YOUR OBJECTIVE: Copy every line in the records below that contains the word "Upset".

=== Begin Enclosure ===

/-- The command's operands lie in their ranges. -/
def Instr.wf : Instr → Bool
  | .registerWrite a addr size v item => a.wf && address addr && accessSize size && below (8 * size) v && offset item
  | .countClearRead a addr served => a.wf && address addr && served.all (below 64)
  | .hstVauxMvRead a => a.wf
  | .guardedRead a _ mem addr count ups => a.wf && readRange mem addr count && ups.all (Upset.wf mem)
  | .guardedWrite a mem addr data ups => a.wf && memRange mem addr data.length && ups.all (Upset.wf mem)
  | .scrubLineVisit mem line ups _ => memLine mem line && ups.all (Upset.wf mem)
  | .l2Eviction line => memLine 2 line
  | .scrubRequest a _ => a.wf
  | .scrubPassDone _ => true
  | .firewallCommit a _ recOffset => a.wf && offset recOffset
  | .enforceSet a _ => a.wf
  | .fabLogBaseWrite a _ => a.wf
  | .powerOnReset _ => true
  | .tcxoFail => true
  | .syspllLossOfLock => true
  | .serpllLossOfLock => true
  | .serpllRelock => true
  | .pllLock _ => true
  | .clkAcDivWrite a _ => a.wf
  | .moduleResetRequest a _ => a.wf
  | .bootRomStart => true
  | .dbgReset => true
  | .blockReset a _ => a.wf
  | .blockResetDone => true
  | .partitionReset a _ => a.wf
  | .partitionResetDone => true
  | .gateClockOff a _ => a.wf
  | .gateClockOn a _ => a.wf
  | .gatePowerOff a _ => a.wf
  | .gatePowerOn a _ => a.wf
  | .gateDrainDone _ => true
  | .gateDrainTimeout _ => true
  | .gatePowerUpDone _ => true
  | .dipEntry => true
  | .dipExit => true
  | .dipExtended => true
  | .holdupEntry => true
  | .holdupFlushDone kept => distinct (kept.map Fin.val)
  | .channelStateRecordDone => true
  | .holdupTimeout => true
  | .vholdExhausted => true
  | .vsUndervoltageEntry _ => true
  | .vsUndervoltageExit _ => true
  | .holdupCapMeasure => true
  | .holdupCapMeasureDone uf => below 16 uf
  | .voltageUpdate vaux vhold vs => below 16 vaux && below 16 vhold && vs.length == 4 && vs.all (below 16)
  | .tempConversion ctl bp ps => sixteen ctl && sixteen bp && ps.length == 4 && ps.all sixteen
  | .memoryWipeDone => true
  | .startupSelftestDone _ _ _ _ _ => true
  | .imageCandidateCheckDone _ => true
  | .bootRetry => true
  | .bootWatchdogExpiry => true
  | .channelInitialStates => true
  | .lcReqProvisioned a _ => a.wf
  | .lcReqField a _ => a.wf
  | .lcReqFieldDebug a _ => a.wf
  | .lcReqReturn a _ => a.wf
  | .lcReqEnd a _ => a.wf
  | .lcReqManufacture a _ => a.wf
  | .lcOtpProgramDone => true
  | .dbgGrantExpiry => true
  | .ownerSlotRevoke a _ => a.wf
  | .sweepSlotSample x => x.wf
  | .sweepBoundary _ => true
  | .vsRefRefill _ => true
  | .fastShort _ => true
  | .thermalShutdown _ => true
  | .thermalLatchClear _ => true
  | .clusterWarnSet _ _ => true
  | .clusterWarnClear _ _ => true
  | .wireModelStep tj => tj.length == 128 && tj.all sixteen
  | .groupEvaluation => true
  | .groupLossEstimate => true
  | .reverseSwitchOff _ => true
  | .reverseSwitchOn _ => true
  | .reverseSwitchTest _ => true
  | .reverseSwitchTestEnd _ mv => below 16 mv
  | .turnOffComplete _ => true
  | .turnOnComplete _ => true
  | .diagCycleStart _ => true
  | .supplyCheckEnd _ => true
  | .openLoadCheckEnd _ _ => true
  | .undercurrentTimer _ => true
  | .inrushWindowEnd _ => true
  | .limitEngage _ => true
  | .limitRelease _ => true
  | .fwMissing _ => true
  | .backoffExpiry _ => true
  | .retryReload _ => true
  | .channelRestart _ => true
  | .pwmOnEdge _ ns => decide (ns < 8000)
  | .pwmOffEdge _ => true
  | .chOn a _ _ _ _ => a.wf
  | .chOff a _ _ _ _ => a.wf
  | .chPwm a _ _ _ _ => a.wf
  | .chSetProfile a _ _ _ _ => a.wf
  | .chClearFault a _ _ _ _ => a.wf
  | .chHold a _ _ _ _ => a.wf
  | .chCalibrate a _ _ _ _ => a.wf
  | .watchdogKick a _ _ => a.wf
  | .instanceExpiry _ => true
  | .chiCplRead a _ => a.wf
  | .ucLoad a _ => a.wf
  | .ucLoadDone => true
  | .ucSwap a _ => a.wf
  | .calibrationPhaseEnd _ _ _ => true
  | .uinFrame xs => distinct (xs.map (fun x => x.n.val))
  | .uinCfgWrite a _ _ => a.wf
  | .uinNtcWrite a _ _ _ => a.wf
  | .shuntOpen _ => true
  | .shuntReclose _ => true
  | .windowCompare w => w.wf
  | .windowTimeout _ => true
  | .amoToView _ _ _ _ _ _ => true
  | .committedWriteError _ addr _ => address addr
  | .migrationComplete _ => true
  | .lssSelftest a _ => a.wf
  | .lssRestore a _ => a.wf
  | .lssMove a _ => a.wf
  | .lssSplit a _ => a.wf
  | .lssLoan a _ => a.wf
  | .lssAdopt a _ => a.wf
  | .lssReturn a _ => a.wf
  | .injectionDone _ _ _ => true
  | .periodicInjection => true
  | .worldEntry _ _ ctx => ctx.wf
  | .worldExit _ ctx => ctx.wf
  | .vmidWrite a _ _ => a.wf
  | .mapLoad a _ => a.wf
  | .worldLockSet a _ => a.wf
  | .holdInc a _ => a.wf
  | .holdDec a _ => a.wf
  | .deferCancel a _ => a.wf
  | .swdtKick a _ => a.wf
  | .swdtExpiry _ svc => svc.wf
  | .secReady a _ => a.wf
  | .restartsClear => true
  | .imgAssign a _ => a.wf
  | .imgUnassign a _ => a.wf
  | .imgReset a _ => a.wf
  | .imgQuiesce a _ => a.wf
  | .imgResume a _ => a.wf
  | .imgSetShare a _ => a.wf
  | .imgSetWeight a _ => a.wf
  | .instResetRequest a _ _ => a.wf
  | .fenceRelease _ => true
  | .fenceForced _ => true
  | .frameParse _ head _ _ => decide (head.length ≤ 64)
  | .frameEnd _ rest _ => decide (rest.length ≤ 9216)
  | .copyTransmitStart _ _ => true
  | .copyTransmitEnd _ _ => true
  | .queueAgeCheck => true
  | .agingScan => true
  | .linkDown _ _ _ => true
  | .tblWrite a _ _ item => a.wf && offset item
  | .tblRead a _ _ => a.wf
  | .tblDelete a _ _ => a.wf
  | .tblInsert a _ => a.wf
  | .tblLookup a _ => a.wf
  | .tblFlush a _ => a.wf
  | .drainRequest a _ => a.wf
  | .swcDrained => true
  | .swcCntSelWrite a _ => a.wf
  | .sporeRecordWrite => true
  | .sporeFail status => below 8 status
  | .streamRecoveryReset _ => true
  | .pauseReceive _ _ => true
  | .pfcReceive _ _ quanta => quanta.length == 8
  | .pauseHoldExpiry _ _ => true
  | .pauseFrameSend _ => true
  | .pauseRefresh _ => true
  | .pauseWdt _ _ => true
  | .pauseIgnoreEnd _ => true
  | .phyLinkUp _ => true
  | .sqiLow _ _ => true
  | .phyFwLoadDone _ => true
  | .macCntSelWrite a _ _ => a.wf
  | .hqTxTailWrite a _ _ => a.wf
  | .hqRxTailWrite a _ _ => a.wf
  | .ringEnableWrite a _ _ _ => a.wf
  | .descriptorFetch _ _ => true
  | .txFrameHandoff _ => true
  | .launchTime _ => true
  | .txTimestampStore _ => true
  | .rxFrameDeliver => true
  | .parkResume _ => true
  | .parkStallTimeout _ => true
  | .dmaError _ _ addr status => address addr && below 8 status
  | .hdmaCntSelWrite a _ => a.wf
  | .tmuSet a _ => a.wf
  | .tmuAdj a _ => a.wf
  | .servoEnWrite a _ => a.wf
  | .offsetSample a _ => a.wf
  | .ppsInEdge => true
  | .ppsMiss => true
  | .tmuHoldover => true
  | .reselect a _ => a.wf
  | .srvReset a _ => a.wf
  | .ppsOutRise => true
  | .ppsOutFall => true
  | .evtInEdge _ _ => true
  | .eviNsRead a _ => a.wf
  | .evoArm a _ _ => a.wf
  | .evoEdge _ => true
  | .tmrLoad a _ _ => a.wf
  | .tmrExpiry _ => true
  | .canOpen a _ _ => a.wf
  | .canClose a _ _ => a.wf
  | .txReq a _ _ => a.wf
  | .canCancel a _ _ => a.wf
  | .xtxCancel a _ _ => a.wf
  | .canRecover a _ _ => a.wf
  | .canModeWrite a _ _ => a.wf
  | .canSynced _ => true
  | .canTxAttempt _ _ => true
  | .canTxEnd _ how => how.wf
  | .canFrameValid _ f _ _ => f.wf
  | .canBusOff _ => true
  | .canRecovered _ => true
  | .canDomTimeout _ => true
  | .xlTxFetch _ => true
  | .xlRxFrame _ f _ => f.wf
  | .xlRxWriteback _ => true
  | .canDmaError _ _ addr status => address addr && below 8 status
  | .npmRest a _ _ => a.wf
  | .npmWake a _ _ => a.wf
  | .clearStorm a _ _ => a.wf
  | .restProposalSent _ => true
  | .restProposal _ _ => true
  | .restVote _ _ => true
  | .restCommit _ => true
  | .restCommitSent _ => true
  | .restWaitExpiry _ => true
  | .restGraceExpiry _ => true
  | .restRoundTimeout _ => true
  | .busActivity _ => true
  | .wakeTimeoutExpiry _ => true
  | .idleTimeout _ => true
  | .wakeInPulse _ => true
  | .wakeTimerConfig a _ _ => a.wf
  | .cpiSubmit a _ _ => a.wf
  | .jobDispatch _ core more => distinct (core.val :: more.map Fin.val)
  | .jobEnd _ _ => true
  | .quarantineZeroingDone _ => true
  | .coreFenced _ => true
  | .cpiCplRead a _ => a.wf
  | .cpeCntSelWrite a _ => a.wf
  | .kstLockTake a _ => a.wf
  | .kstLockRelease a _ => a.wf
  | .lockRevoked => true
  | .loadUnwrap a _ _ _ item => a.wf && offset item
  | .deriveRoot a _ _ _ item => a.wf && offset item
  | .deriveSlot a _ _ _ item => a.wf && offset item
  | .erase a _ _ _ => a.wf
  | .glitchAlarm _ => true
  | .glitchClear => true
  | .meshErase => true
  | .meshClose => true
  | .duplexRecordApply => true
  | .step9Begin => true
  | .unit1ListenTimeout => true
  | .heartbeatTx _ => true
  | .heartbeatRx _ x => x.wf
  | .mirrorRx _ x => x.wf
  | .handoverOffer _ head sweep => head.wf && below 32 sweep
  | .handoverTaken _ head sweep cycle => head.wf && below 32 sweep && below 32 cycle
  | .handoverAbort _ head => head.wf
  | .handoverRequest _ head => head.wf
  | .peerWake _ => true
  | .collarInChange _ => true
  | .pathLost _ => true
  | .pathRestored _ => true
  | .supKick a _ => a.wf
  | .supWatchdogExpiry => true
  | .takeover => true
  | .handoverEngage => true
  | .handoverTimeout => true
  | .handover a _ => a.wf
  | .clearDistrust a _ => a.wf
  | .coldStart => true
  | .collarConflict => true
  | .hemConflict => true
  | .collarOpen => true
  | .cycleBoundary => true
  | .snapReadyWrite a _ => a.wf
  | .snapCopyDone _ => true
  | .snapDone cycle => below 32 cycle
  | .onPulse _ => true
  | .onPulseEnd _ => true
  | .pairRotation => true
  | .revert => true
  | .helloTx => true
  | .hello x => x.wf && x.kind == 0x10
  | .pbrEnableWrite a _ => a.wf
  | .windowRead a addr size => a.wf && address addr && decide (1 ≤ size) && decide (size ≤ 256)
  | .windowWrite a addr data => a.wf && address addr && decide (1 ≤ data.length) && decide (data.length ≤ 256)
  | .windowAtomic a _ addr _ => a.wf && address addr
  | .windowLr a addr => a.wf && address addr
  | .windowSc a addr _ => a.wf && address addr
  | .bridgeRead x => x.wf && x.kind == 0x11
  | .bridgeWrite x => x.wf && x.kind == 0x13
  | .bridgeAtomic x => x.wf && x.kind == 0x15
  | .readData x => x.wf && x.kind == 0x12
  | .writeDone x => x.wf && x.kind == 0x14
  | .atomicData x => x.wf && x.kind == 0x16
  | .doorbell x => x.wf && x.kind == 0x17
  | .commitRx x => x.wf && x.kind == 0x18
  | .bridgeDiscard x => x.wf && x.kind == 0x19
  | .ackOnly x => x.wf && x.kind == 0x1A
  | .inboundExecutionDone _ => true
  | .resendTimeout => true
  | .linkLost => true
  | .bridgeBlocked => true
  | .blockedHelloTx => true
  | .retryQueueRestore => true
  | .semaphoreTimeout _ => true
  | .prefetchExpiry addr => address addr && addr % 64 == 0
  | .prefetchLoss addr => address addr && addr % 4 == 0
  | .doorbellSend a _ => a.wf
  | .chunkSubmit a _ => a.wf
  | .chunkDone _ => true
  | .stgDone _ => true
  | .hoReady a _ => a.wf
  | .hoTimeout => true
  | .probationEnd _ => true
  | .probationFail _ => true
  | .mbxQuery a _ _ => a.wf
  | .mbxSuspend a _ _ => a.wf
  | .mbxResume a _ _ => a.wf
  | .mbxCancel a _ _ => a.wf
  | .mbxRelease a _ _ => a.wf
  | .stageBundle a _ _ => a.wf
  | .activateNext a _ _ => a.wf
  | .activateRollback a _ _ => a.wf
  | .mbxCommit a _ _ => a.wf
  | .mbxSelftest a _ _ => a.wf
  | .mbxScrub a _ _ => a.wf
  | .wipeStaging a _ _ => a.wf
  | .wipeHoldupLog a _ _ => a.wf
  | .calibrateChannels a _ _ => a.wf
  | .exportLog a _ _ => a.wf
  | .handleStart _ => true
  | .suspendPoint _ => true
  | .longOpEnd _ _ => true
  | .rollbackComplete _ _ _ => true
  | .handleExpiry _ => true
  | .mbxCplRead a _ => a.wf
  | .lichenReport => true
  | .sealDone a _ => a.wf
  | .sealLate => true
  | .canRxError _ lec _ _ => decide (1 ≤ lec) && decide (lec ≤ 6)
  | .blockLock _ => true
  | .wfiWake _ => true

=== End Enclosure ===

EXERCISE ANSWER:
  | .guardedRead a _ mem addr count ups => a.wf && readRange mem addr count && ups.all (Upset.wf mem)
  | .guardedWrite a mem addr data ups => a.wf && memRange mem addr data.length && ups.all (Upset.wf mem)
  | .scrubLineVisit mem line ups _ => memLine mem line && ups.all (Upset.wf mem)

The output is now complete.